From time to time, Wheatland features events for their clients as well as the community.
Understanding the effects of RRSP and TSFA contributions
- An RRSP
contribution up to your contribution limit will be a deduction from income
for 2015 if it
was made in the last 10 months of 2015 or the first 2 months of 2016, but
will be taxable the
year it is withdrawn from the plan.
- A TFSA contribution is not a deduction from taxable income, but neither is the increase in value of the fund taxable, so you can build a tax free retirement or rainy day fund, subject to the contribution limits in place. At this point in time you are allowed total contribution of $46,500.00 in your TFSA.
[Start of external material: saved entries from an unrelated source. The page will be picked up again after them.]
-- ==== Sys2Proof/Machine/RackEvents.lean ====
section
/-! DEFINITION. The rack's own inputs and timers, and the host messages to the supervision unit and the bays:
ESTOP_INPUT_CHANGE, RACK_RESET, FILTER_TIMER_EXPIRY, TRIP_DELAY_EXPIRY, SUPERVISION_CLEAR, TRIP_REQUEST, TRIP_CLEAR,
SESSION_END (R117, R129 to R143, R178). -/

namespace Sys2Proof.Machine

/-! ### Inputs and timers -/

/-- The ESTOP input takes a level after its filter. -/
def setEstopPin (level : Bool) (s : State) : State := { s with pins := { s.pins with estop := level } }

/-- ESTOP_INPUT_CHANGE (R129): active low. -/
def execEstopInputChange (level : Bool) (s : State) : Host.Outcome State Fault Refusal :=
  onPin (setEstopPin level) (fun s => s.push (.condition .estop (!level))) s

/-- A trip clear in TRIPPED (R143). -/
def tripClearInTripped (s : State) : State := if tripBlocked s then s else setMode .run s

/-- The RACK RESET input takes a level after its filter. -/
def setResetPin (level : Bool) (s : State) : State := { s with pins := { s.pins with resetKey := level } }

/-- A turn of the RACK RESET key: all 83 instances cleared, then a trip clear in TRIPPED (R138). -/
def rackResetAt (s : State) : State :=
  let s := (clearAll allInsts s).1
  if s.mode = .tripped then tripClearInTripped s else s

/-- RACK_RESET (R138). -/
def execRackReset (held : Bool) (s : State) : Host.Outcome State Fault Refusal :=
  onPin (setResetPin held) rackResetAt s

/-- FILTER_TIMER_EXPIRY (R130). -/
def execFilterTimerExpiry (inst : InstId) (s : State) : Host.Outcome State Fault Refusal :=
  inService (filterExpiry inst) s

/-- TRIP_DELAY_EXPIRY (R142). -/
def execTripDelayExpiry (s : State) : Host.Outcome State Fault Refusal :=
  inService secondStage s

/-! ### Host messages -/

/-- The instance of a kind code and unit number, within their ranges (R127, R137). -/
def instOf (kind unit : Nat) : Option InstId :=
  match kind with
  | 1 => if unit = 1 then some .estop else none
  | 2 => (unitOf 4 unit).map .ground
  | 3 => (unitOf 4 unit).map .overfill
  | 4 => (unitOf 4 unit).map .vapour
  | 5 => (unitOf 4 unit).map .deadman
  | 6 => (unitOf 8 unit).map .valve
  | 7 => (unitOf 8 unit).map .noFlow
  | 8 => (unitOf 8 unit).map .meterPulse
  | 9 => (unitOf 8 unit).map .tempProbe
  | 10 => (unitOf 8 unit).map .overrun
  | 11 => (unitOf 8 unit).map .leak
  | 12 => (unitOf 6 unit).map .injNoFlow
  | 13 => (unitOf 6 unit).map .injDose
  | 14 => (unitOf 6 unit).map .injLeak
  | _ => none

/-- What a SUPERVISION CLEAR names (R137). -/
inductive ClearScope where
  | one (i : InstId) | unit (x : Scope) | all
  deriving DecidableEq, Repr

/-- The scope of a SUPERVISION CLEAR body: scope, kind code, unit number, the bytes a scope does not use being 0
(R137, R184). -/
def parseClear (body : List Byte) : Option ClearScope :=
  let kind := fld body 1 1
  let unit := fld body 2 1
  if body.length ≠ 3 then none
  else match fld body 0 1 with
    | 1 => (instOf kind unit).map .one
    | 2 => if kind = 0 ∧ unit = 0 then some (.unit .rack) else none
    | 3 => if kind = 0 then (unitOf 4 unit).map fun b => .unit (.bay b) else none
    | 4 => if kind = 0 then (unitOf 8 unit).map fun a => .unit (.arm a) else none
    | 5 => if kind = 0 then (unitOf 6 unit).map fun i => .unit (.inj i) else none
    | 6 => if kind = 0 ∧ unit = 0 then some .all else none
    | _ => none

/-- The instances a SUPERVISION CLEAR covers. -/
def ClearScope.insts : ClearScope → List InstId
  | .one i => [i]
  | .unit x => allInsts.filter fun i => i.scope = x
  | .all => allInsts

/-- A named instance that is ACTIVE, or LATCHED with its condition present (R137). -/
def holdsOut (x : Instance) : Bool := x.state = .active || (x.state = .latched && x.cond)

/-- The owner's part of SUPERVISION CLEAR (R137). -/
def clearOwner (body : List Byte) (s : State) : State × Answer :=
  match parseClear body with
  | none => s.answer .format
  | some x =>
    let blocked := match x with
      | .one i => holdsOut (s.inst i)
      | _ => false
    if blocked then s.answer .condition
    else
      let r := clearAll x.insts s
      r.1.okBytes (be 1 r.2.1 ++ be 1 r.2.2)

/-- SUPERVISION_CLEAR (R137). -/
def execSupervisionClear (body : List Byte) (s : State) : Host.Outcome State Fault Refusal :=
  request 0x70 (clearOwner body) s

/-- The owner's part of TRIP REQUEST (R139). -/
def tripRequestOwner (s : State) : State × Answer :=
  match s.mode with
  | .run => (startTrip .host s).answer .ok
  | .tripping => s.answer .tripActive
  | .tripped => s.answer .ok
  | _ => s.answer .mode

/-- TRIP_REQUEST (R139, R178). -/
def execTripRequest (dest : Dest) (body : List Byte) (s : State) : Host.Outcome State Fault Refusal :=
  requestTo dest 0x71 (noBody body tripRequestOwner) s

/-- The owner's part of TRIP CLEAR (R143). -/
def tripClearOwner (s : State) : State × Answer :=
  match s.mode with
  | .run => s.answer .ok
  | .tripping => s.answer .tripActive
  | .tripped => if tripBlocked s then s.answer .condition else (setMode .run s).answer .ok
  | _ => s.answer .mode

/-- TRIP_CLEAR (R143, R178). -/
def execTripClear (body : List Byte) (s : State) : Host.Outcome State Fault Refusal :=
  request 0x72 (noBody body tripClearOwner) s

/-- The owner's part of SESSION END (R117). -/
def sessionEndOwner (body : List Byte) (s : State) : State × Answer :=
  match unitOf 4 (fld body 0 1) with
  | some b =>
    if body.length ≠ 1 then s.answer .format
    else if (s.session b).isNone then s.answer .notFound
    else (endSession b .hostEnd s).answer .ok
  | none => s.answer .format

/-- SESSION_END (R117, R178). -/
def execSessionEnd (body : List Byte) (s : State) : Host.Outcome State Fault Refusal :=
  request 0x50 (sessionEndOwner body) s

end Sys2Proof.Machine
end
- An RRSP contribution applied against 2015 taxable income: under $45,000 may save 26%, $45,000 - $89,000 will save 35% and over $89,000 will save at least $39% tax. So you can see RRSPs are more of an advantage for those with higher taxable income than lower (particularly if they will be taxed in a lower bracket when withdrawn from the plan).
- Once you (and your
spouse) are 71 years of age you can no longer contribute to an RRSP, but
still can contribute to a TFSA. If you fall in this age group and have funds to invest in a TFSA, by all means do so.
- If you are under 71
years of age and have maxed out your RRSP limit and still have funds to
invest in a TFSA, it is a good plan to do so.